Xiaoming Ma; Xiaoming Ma; Shuzhen Fan; Shuzhen Fan; Shuzhen Fan; Heming Wei; Zhiyuan Zuo; Zhiyuan Zuo; Sridhar Krishnaswamy; Jiaxiong Fang; Jiaxiong Fang

doi:10.1364/OE.27.033051

1. Introduction

Optical microcavities are widely used for sensing applications in a variety of scientific disciplines ranging from fundamental science to engineering physics [1–3]. Among them, dielectric whispering-gallery mode (WGM) microcavity sensors based on microrings [4,5], microdisks [6–8], microspheres [9,10] and microtoroids [11] have attracted much attention due to their ultrahigh quality (Q) factors. However, there is a trade-off in confining the energy inside of the cavity body to obtain high Q-factor and the resulting sensitivity for optical resonator sensors. Specifically, the condition of energy confined in the cavity increases the Q-factor of the structure; but degrades the sensitivity and vice versa. Active research is ongoing to find the optimal geometry that attempts to maximize both factors [12]. In addition, the diffraction-limited size of these cavities, a cubic half-wavelength in material [13], restricts further miniaturization of photonic devices. In contrast to the dielectric cavities, plasmonic cavities are not limited by this and can in essence support a subwavelength mode volume [14]. However, they are inherently lossy. As such, hybrid plasmonic WGM resonators have been proposed as one of the most appealing candidates that could offer an effective solution to combine advantages of both devices. Sensors based on hybrid plasmonic WGM resonators not only possess high sensitivity, but also shrink the size of the device by orders of magnitude. Recently, people have developed various hybrid plasmonic microcavities for sensing applications, e.g. the hybrid plasmonic nanodisk [15], microring [16,17] and microtoroid [18], the hybrid plasmonic submicron-donut resonator [19] and plasmonic metamaterial arrays [20–23], etc. Currently, most researches in this field focus on silicon and silica, owing to the mature complementary-metal-oxide-semiconductor (CMOS) technology. However, these materials are not always the perfect choices under some severe conditions.

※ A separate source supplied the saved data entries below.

theorem witness_LengthFixedByFirstByte :
    (decode [0xAD, 0x01, 0x02] = .ok (.lda (.absolute 0x0201)) ∧
      decode [0xAD, 0xFF, 0xFF, 0x00] = .ok (.lda (.absolute 0xFFFF))) ∧
    (decode [0x02] = .ok (.unmapped 0x02) ∧ decode [0x02, 0x05] = .ok (.unmapped 0x02)) ∧
    decodeWith otherTable [0xEB, 0x01] = .ok (.sbc (.immediate 0x01)) ∧
      decodeWith otherTable [0xEB, 0xFF] = .ok (.sbc (.immediate 0xFF)) := by decide +kernel

theorem witness_UnmappedByteSkipsOne :
    let s := { State.reset with pc := 0x1FFF, mem := [(0x07FF, 0xFF)] }
    (s.driver = [] ∧ s.started = true ∧ busSlice s.pc 3 s = .ok [0xFF] ∧
      s.cfg.tableChanges.lookup 0xFF = none ∧ (0xFF : Byte) ∈ unmappedBytes) ∧
    otherDecode.driver = [] ∧ otherDecode.started = true ∧
      busSlice otherDecode.pc 3 otherDecode = .ok [0xCB, 0x00, 0x00] ∧
      otherDecode.cfg.tableChanges.lookup 0xCB = some none := by decide +kernel

theorem witness_StepRunsDecodedInstruction_lengths :
    (decodeOpcode [] 0xAD 0x34 0x12).length ≤ 2 + 1 ∧ 1 + 1 < (decodeOpcode [] 0xAD 0x34 0).length ∧
      0 + 1 < (decodeOpcode [] 0xA9 0 0).length ∧
      1 + 1 ≥ (decodeOpcode otherTable 0xEB 0x34 0).length := by decide +kernel

theorem witness_StepRunsDecodedInstruction_stops :
    let s := { State.reset with mem := [(0x07FF, 0xA9)] }
    s.driver = [] ∧ s.started = true ∧ lookup s.cfg.map 0x4000 = none ∧
      busSlice 0x3FFF 3 s = .ok [] ∧ busSlice 0x07FF 3 s = .ok [0xA9] ∧
      decodeWith s.cfg.tableChanges [0xA9] = .error (.truncated 2 1) := by decide +kernel

theorem witness_StepRunsDecodedInstruction_runs :
    let s := { State.reset with pc := 0x07FE, mem := [(0x07FE, 0xA9), (0x07FF, 0x05)] }
    s.driver = [] ∧ s.started = true ∧ busSlice s.pc 3 s = .ok [0xA9, 0x05] ∧
      decodeWith s.cfg.tableChanges [0xA9, 0x05] = .ok (.lda (.immediate 0x05)) := by decide +kernel

theorem witness_PlacedWordRunsFirst :
    decodeTableWord 24 0x1234AD = some (.lda (.absolute 0x1234)) ∧
      decodeTableWord 8 0x0A = some (.asl (.register .a)) := by decide +kernel

theorem witness_RegisterWindowNotExecutable :
    State.reset.driver = [] ∧ State.reset.started = true ∧
      [0x2000, 0x3FFF].all fun pc =>
        decide (lookup State.reset.cfg.map pc = some ⟨0x2000, 0x4000, .registers⟩) := by decide +kernel

theorem witness_BusReadByDevice :
    let map := State.reset.cfg.map
    lookup map 0x4000 = none ∧ lookup map 0x7FFF = none ∧
      lookup map 0x0000 = some ⟨0, 0x2000, .ram 2048⟩ ∧
      lookup map 0x1FFF = some ⟨0, 0x2000, .ram 2048⟩ ∧
      lookup map 0x8000 = some ⟨0x8000, 0x10000, .rom 32768⟩ ∧
      lookup map 0xFFFF = some ⟨0x8000, 0x10000, .rom 32768⟩ ∧
      (lookup map 0x3FFA = some ⟨0x2000, 0x4000, .registers⟩ ∧ (0x3FFA - 0x2000) % 8 = 2) ∧
      lookup map 0x2000 = some ⟨0x2000, 0x4000, .registers⟩ ∧ (0x2000 - 0x2000) % 8 ≠ 2 := by decide +kernel

theorem witness_BusWriteByDevice :
    [(0x2000, 0), (0x2001, 1), (0x200A, 2), (0x2003, 3), (0x3FFC, 4), (0x3FFF, 7)].all
      fun p : Nat × Nat =>
        decide (lookup State.reset.cfg.map (BitVec.ofNat 16 p.1) =
          some ⟨0x2000, 0x4000, .registers⟩ ∧ (p.1 - 0x2000) % 8 = p.2) := by decide +kernel

theorem witness_TwoPhaseWrites :
    State.reset.target 0x2005 = some (.port .scroll) ∧
      State.reset.target 0x3FFE = some (.port .address) ∧ State.reset.dev.w = false ∧
      ∃ t u, busWrite 0x2006 0x21 State.reset = .ok t ∧ busWrite 0x3FFE 0x08 t = .ok u :=
  ⟨by decide +kernel, by decide +kernel, by decide +kernel, _, _, rfl, rfl⟩

theorem witness_RamMirrorsAndSlices :
    Memory.wf State.reset.mem ∧
      lookup State.reset.cfg.map 0x1FFF = some ⟨0, 0x2000, .ram 2048⟩ ∧
      lookup State.reset.cfg.map 0x07FF = some ⟨0, 0x2000, .ram 2048⟩ ∧
      ∃ t, busWrite 0x1FFF 0x3C State.reset = .ok t :=
  ⟨by decide +kernel, by decide +kernel, by decide +kernel, exists_ok (by decide +kernel)⟩

theorem witness_RamMirrorsAndSlices_rom :
    [0x8000, 0xFFFF].all fun a =>
      decide (lookup State.reset.cfg.map a = some ⟨0x8000, 0x10000, .rom 32768⟩) := by decide +kernel

/-- A 16 KiB ROM at 0x8000 appears twice, and a slice from its second image runs to the end of the
backing (R59, R60). -/
theorem test_rom_slice :
    let s := { State.reset with
      cfg := { defaultConfig with map := [⟨0x8000, 0x10000, .rom 16384⟩] },
      mem := [(0x8000, 0x11), (0xBFFE, 0x4C), (0xBFFF, 0x22)] }
    busSlice 0xFFFE 3 s = .ok [0x4C, 0x22] ∧ busSlice 0xC000 2 s = .ok [0x11, 0x00] := by
  decide +kernel

theorem witness_DeviceIsolation :
    wellFormedMap State.reset.cfg.map ∧
      (lookup State.reset.cfg.map 0x0800 = some ⟨0, 0x2000, .ram 2048⟩ ∧
        lookup State.reset.cfg.map 0x8000 ≠ some ⟨0, 0x2000, .ram 2048⟩ ∧
        ∃ t, busWrite 0x0800 0x3C State.reset = .ok t) ∧
      lookup State.reset.cfg.map 0x2000 = some ⟨0x2000, 0x4000, .registers⟩ ∧
      ∃ t, busWrite 0x2000 0x80 State.reset = .ok t :=
  ⟨by decide +kernel, ⟨by decide +kernel, by decide +kernel, exists_ok (by decide +kernel)⟩, by decide +kernel, exists_ok (by decide +kernel)⟩

theorem witness_StoreSeenByNextFetch :
    Memory.wf State.reset.mem ∧
      lookup State.reset.cfg.map 0x1000 = some ⟨0, 0x2000, .ram 2048⟩ ∧
      lookup State.reset.cfg.map 0x0000 = some ⟨0, 0x2000, .ram 2048⟩ ∧
      (0x0000 - 0) % 2048 = (0x1000 - 0) % 2048 ∧ ∃ t, busWrite 0x1000 0xEA State.reset = .ok t :=
  ⟨by decide +kernel, by decide +kernel, by decide +kernel, by decide +kernel, exists_ok (by decide +kernel)⟩

theorem witness_OneNmiPerFrame :
    (0x80 : Byte).getLsbD 7 = true ∧ (0xFF : Byte).getLsbD 7 = true := by decide +kernel

theorem witness_StatusChangedByTickOnly :
    (∀ forward rest, State.reset.driver ≠ .tick forward :: rest) ∧ ∃ t, step State.reset = .next t :=
  ⟨nofun, exists_next (by decide +kernel)⟩

theorem witness_ResetEventLoadsVector :
    State.reset.pairMounted 0xFFFC 0xFFFD = true ∧
      (State.reset.byteAt 0xFFFC = some 0x00 ∧ State.reset.byteAt 0xFFFD = some 0x00) ∧
      noVectors.mounted 0xFFFC = false ∧
      halfVector.mounted 0xFFFC = true ∧ halfVector.mounted 0xFFFD = false := by decide +kernel

theorem stackRam_reset : State.reset.stackRam :=
  ⟨0x1FF, 0x1FE, 0x1FD, by decide +kernel, by decide +kernel, by decide +kernel, by decide +kernel, by decide +kernel, by decide +kernel⟩

theorem stackRam_wrapping : State.stackRam { State.reset with sp := 1 } :=
  ⟨0x101, 0x100, 0x1FF, by decide +kernel, by decide +kernel, by decide +kernel, by decide +kernel, by decide +kernel, by decide +kernel⟩

theorem witness_EntrySequence :
    State.pushable { State.reset with sp := 1 } 3 = true ∧
      State.reset.pairMounted 0xFFFA (0xFFFA + 1) = true ∧ Memory.wf State.reset.mem ∧
      State.stackRam { State.reset with sp := 1 } :=
  ⟨by decide +kernel, by decide +kernel, by decide +kernel, stackRam_wrapping⟩

theorem witness_EntrySequence_faults :
    romOnly.pushable 3 = false ∧ portStack.pushable 3 = false ∧
      noVectors.pairMounted 0xFFFA (0xFFFA + 1) = false := by decide +kernel

theorem witness_NmiEntersAlwaysIrqIfEnabled :
    let nmi := presenting ⟨false, true, false⟩ true State.reset
    let irq := presenting ⟨false, false, true⟩ false State.reset
    (nmi.driver = .present ⟨false, true, false⟩ :: [] ∧ nmi.pushable 3 = true ∧
      nmi.pairMounted 0xFFFA 0xFFFB = true) ∧
    (irq.driver = .present ⟨false, false, true⟩ :: [] ∧ irq.flags.i = false ∧
      irq.pushable 3 = true ∧ irq.pairMounted 0xFFFE 0xFFFF = true) ∧
    (presenting ⟨false, false, true⟩ true State.reset).flags.i = true := by decide +kernel

theorem witness_NmiEntersAlwaysIrqIfEnabled_faults :
    [romOnly, portStack].all (fun s =>
      !(presenting ⟨false, true, false⟩ true s).pushable 3 &&
        !(presenting ⟨false, false, true⟩ false s).pushable 3) ∧
      (presenting ⟨false, true, false⟩ true noVectors).pairMounted 0xFFFA 0xFFFB = false ∧
      (presenting ⟨false, false, true⟩ false noVectors).pairMounted 0xFFFE 0xFFFF = false := by
  decide +kernel

theorem witness_EventsApplyInOrder :
    (∃ t, act (.present ⟨true, false, false⟩) State.reset = .next t) ∧
      ∃ t, act (.present ⟨false, true, false⟩) State.reset = .next t :=
  ⟨exists_next (by decide +kernel), exists_next (by decide +kernel)⟩

/-- A tick at the head of the driver's actions: its result, and whether an entry can end well. -/
def tickMeets (s : State) (result : TickResult) (enters : Bool) : Bool :=
  decide ((s.dev.tick s.cfg.geometry).2 = result) &&
    (s.pushable 3 && s.pairMounted 0xFFFA 0xFFFB) == enters

theorem witness_DriverTick_alone :
    tickMeets { State.reset with driver := [.tick true] } .normal true ∧
      tickMeets (beforeVblank true State.reset) .nmi true ∧
      tickMeets (beforeVblank false State.reset) .nmi true ∧
      tickMeets (beforeVblank true romOnly) .nmi false ∧
      tickMeets (beforeVblank true noVectors) .nmi false := by decide +kernel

Diamond, known for its stable physical and chemical properties [24–26], including high thermal conductivity, biocompatibility, durability, chemical inertness, mechanical hardness, and a wide optical transparency window, from vacuum ultraviolet through the infrared, has attracted significant attention. Recently-developed methods of mass fabrication of inexpensive, high-purity diamond crystals have significantly promoted their use in a compact microcavity resonator [27,28]. Therefore, the hybrid plasmonic diamond WGM resonators, owing to combination of the exceptional sensitivity of the plasmonic WGM resonances to the ambient refractive index (ARI) changes and the robust physical properties of diamond, have great potential for sensing applications.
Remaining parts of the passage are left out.